▸ **How to complete this task**: Retype the whole listing exactly.

▸ **Available data**:
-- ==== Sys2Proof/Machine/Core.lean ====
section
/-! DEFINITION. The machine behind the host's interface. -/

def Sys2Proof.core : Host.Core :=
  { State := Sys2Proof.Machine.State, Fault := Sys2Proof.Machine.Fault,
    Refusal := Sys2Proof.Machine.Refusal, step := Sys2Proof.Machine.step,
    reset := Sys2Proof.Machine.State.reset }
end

▸ **Answer below**:
-- ==== Sys2Proof/Machine/Core.lean ====
section
/-! DEFINITION. The machine behind the host's interface. -/

def Sys2Proof.core : Host.Core :=
  { State := Sys2Proof.Machine.State, Fault := Sys2Proof.Machine.Fault,
    Refusal := Sys2Proof.Machine.Refusal, step := Sys2Proof.Machine.step,
    reset := Sys2Proof.Machine.State.reset }
end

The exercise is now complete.